[Dataset excerpts]
====================

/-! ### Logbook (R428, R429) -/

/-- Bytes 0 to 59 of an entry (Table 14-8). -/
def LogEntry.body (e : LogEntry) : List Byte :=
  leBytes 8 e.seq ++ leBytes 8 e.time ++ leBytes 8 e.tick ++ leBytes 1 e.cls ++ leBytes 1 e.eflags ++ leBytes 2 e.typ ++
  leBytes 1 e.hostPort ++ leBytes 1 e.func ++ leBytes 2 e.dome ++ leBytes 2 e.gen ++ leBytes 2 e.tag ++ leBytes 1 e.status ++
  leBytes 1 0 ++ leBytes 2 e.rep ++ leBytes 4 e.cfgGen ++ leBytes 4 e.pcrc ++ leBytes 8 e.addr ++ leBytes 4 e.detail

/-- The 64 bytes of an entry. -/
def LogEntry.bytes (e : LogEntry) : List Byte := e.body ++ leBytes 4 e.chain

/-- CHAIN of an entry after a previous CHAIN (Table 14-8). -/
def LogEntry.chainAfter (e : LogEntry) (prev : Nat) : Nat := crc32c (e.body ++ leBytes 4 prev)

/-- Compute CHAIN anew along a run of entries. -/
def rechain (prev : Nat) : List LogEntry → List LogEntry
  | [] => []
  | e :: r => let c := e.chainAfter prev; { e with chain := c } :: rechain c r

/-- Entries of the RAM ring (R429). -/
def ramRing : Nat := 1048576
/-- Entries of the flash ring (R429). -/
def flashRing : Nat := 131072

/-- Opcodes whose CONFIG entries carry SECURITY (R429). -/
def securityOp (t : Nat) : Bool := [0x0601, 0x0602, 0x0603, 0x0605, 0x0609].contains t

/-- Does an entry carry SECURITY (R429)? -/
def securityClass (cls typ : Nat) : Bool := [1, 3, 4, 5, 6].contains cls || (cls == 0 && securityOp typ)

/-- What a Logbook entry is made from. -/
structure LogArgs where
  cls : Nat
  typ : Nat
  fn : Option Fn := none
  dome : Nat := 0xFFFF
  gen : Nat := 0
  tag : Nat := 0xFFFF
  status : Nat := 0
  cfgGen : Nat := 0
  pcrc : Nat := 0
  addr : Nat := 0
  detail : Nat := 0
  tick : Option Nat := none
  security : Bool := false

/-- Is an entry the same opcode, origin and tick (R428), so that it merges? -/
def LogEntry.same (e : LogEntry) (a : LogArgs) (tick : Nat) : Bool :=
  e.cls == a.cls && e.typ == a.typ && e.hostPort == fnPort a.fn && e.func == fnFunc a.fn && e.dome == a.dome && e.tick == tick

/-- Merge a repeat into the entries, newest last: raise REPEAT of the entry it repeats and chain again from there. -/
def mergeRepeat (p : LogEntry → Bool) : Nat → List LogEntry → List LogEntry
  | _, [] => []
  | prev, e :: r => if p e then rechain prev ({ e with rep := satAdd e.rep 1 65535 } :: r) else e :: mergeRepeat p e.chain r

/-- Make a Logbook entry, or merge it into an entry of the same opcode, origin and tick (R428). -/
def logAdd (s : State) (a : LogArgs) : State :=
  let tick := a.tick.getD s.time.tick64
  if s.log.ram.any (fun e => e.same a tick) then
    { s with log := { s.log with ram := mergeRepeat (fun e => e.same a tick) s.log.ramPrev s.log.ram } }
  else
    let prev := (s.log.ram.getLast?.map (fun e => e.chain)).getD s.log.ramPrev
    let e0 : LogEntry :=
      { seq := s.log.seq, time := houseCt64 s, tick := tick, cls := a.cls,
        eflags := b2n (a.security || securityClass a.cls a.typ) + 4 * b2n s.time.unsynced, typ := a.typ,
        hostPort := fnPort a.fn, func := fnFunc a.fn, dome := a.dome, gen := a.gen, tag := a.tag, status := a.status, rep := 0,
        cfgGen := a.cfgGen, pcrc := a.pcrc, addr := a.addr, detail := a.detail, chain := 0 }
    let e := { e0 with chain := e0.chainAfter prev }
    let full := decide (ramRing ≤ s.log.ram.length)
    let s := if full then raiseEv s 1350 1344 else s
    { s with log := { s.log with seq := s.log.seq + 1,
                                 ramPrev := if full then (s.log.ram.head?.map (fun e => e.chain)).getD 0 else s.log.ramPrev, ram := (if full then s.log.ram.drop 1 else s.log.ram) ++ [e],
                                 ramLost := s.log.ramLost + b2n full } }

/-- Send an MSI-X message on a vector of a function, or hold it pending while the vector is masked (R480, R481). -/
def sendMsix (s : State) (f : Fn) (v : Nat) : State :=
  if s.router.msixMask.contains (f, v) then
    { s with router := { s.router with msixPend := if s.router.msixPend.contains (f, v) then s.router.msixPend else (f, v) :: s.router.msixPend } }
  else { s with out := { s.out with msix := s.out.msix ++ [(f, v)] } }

====================

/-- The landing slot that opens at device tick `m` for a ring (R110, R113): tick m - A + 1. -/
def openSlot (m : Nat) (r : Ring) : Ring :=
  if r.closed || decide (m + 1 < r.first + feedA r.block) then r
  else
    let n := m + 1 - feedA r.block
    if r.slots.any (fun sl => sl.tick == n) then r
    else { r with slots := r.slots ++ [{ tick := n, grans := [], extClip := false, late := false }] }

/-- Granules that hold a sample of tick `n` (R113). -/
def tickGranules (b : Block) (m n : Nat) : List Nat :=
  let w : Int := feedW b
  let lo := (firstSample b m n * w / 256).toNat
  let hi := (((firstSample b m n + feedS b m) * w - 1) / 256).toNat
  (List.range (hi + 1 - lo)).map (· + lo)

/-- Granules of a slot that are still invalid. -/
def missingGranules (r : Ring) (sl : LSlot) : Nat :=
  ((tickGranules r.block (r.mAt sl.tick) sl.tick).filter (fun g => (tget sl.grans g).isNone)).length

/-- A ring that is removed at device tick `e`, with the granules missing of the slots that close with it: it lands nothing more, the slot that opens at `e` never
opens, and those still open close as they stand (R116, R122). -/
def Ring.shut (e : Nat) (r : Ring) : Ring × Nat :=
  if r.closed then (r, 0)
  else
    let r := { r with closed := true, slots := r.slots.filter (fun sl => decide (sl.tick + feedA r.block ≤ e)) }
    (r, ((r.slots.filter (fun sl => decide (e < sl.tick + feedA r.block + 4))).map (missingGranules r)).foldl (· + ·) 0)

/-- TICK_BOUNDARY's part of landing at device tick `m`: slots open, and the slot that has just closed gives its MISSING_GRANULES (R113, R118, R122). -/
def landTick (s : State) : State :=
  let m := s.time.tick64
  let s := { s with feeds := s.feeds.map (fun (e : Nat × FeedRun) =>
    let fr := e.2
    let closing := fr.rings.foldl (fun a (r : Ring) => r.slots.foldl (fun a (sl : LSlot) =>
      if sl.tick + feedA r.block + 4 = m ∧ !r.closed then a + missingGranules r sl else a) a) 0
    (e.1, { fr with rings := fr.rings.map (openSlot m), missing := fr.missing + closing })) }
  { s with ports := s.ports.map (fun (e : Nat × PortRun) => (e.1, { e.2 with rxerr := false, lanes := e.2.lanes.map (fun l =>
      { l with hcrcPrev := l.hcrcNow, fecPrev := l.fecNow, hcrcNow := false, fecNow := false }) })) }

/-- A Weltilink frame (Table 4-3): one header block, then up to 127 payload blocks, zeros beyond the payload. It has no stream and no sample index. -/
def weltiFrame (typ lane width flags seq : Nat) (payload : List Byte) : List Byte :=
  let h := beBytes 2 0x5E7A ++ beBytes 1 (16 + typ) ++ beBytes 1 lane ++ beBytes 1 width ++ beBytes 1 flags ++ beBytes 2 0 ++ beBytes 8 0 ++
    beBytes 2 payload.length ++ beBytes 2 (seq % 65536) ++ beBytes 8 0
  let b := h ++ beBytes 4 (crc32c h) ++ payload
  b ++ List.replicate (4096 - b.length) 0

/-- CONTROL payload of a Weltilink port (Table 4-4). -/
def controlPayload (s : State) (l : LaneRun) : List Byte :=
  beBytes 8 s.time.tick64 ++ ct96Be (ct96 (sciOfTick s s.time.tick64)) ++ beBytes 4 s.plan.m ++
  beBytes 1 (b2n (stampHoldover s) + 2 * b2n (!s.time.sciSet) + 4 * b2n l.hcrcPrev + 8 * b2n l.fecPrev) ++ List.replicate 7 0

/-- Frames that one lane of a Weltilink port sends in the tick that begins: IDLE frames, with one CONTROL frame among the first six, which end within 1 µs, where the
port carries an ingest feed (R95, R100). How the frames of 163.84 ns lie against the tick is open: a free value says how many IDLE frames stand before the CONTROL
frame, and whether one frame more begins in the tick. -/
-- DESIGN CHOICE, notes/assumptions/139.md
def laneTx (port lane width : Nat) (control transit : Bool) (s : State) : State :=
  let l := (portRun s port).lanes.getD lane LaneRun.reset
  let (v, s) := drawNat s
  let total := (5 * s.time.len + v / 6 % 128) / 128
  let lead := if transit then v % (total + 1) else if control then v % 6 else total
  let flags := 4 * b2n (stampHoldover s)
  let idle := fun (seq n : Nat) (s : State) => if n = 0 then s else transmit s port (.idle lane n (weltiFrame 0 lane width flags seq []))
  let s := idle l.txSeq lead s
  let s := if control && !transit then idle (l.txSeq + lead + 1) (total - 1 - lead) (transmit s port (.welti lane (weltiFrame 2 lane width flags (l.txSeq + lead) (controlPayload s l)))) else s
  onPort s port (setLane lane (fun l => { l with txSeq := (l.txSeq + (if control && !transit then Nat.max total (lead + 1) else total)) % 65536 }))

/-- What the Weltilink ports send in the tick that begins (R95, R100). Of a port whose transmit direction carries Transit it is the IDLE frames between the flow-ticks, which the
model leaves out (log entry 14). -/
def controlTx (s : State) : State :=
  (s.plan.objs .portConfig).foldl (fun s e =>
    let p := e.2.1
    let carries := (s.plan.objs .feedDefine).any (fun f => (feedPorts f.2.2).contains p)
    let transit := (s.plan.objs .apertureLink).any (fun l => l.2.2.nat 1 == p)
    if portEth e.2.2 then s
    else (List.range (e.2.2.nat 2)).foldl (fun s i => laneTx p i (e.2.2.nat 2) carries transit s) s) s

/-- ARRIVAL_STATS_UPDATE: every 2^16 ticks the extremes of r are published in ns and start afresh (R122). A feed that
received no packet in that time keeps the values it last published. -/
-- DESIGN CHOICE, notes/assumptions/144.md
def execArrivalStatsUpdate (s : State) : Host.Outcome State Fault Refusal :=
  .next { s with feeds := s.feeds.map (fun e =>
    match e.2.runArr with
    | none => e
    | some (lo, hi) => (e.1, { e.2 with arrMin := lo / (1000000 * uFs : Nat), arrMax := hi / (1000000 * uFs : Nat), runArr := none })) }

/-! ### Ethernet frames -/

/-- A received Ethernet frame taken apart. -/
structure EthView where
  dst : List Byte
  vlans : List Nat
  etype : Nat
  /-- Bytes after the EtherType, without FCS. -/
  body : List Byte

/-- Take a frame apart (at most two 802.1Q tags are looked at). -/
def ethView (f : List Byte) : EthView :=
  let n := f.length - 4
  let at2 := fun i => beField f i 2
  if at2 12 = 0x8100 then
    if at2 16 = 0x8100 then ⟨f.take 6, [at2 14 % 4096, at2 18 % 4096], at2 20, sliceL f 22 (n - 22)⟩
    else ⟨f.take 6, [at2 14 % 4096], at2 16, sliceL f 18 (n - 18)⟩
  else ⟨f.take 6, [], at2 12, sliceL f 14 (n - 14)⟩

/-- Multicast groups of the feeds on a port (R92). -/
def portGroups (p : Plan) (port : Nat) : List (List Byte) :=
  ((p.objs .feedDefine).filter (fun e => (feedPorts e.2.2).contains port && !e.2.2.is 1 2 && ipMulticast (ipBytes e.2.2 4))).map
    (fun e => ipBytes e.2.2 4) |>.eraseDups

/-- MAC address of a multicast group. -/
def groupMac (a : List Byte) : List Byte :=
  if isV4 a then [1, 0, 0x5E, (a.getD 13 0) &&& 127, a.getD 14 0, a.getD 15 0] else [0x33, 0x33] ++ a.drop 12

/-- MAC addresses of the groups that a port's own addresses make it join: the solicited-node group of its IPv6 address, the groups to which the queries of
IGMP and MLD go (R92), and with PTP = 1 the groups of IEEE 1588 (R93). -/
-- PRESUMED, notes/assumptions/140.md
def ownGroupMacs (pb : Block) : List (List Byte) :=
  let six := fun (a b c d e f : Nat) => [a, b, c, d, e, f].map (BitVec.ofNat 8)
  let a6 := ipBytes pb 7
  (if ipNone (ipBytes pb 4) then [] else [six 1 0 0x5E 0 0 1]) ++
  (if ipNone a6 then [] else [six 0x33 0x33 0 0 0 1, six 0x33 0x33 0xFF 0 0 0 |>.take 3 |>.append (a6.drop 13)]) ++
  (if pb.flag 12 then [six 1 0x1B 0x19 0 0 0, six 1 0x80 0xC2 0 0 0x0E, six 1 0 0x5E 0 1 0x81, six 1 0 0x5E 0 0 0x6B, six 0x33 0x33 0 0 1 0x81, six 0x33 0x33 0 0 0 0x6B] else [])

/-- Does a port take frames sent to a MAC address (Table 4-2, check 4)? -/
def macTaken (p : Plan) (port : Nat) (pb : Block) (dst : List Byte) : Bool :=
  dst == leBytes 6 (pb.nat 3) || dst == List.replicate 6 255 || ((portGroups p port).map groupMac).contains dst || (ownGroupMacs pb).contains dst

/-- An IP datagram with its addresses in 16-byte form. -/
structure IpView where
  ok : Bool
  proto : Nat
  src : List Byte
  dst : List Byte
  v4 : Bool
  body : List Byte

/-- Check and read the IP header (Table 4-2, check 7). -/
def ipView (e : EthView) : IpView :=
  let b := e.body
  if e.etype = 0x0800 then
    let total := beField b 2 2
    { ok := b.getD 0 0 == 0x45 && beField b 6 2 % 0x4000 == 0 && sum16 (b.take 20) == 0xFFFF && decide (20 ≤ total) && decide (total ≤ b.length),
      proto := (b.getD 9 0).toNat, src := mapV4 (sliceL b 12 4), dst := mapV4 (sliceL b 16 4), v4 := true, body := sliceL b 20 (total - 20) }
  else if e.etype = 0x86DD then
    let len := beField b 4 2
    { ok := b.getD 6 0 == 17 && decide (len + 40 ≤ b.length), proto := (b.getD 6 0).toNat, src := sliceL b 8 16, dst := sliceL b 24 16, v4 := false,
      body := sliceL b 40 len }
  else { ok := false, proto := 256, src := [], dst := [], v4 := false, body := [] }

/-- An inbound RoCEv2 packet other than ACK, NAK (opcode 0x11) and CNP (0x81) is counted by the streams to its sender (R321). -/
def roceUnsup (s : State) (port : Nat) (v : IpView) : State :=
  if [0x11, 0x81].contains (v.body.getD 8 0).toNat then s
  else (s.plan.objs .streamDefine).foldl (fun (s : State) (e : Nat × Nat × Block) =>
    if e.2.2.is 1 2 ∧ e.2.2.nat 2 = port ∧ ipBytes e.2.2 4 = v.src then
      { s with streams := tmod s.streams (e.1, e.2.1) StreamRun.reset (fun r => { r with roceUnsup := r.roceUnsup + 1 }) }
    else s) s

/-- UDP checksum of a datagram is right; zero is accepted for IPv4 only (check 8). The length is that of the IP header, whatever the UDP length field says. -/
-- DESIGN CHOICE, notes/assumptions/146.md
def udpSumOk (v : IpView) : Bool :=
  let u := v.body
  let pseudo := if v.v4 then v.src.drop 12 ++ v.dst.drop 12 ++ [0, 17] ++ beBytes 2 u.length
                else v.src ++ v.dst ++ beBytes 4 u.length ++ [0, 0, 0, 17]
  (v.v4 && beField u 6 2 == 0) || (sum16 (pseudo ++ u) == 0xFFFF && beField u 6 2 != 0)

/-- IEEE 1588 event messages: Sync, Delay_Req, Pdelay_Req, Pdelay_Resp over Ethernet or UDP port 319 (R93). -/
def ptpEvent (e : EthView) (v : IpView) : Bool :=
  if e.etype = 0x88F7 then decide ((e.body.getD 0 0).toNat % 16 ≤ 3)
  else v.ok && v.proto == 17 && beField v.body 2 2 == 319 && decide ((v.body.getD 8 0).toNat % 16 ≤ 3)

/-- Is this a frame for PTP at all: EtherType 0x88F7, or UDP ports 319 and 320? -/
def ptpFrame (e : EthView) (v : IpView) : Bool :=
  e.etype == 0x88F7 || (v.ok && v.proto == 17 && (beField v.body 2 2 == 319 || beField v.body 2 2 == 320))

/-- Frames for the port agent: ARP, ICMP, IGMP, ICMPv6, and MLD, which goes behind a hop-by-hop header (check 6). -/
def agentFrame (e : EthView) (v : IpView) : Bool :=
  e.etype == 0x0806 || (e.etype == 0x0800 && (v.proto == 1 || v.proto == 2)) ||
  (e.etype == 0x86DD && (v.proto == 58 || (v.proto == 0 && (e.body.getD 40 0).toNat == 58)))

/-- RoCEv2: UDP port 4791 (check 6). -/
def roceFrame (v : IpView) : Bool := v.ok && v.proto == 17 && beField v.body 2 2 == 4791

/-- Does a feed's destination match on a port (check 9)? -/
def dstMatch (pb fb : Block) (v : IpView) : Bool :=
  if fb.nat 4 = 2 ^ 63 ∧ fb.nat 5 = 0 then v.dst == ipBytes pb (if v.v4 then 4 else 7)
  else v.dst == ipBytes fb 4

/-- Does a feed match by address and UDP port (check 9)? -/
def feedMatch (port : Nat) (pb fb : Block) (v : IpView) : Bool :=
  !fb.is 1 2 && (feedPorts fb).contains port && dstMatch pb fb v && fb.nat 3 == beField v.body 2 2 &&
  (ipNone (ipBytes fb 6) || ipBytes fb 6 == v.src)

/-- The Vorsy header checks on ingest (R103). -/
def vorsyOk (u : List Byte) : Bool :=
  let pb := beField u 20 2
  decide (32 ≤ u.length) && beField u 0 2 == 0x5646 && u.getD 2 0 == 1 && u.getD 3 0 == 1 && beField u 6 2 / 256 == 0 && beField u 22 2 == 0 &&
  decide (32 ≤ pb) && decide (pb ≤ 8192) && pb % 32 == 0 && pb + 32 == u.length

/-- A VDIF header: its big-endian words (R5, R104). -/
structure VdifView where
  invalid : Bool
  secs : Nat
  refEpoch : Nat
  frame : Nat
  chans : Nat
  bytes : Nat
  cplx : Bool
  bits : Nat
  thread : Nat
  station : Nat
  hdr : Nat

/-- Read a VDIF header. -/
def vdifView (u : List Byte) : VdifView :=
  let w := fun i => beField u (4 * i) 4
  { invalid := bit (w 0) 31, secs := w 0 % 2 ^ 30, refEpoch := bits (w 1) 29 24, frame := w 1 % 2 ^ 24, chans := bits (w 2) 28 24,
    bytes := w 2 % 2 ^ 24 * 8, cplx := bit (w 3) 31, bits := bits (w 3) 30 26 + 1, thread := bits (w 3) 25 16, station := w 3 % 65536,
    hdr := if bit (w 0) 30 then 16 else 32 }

====================

_Problem details_: Set down, unchanged, only those lines above that fall between the line with "(R428, R429) -/" and the line with "leBytes 8 e.seq", the two end lines included.

_Reply_:
/-! ### Logbook (R428, R429) -/

/-- Bytes 0 to 59 of an entry (Table 14-8). -/
def LogEntry.body (e : LogEntry) : List Byte :=
  leBytes 8 e.seq ++ leBytes 8 e.time ++ leBytes 8 e.tick ++ leBytes 1 e.cls ++ leBytes 1 e.eflags ++ leBytes 2 e.typ ++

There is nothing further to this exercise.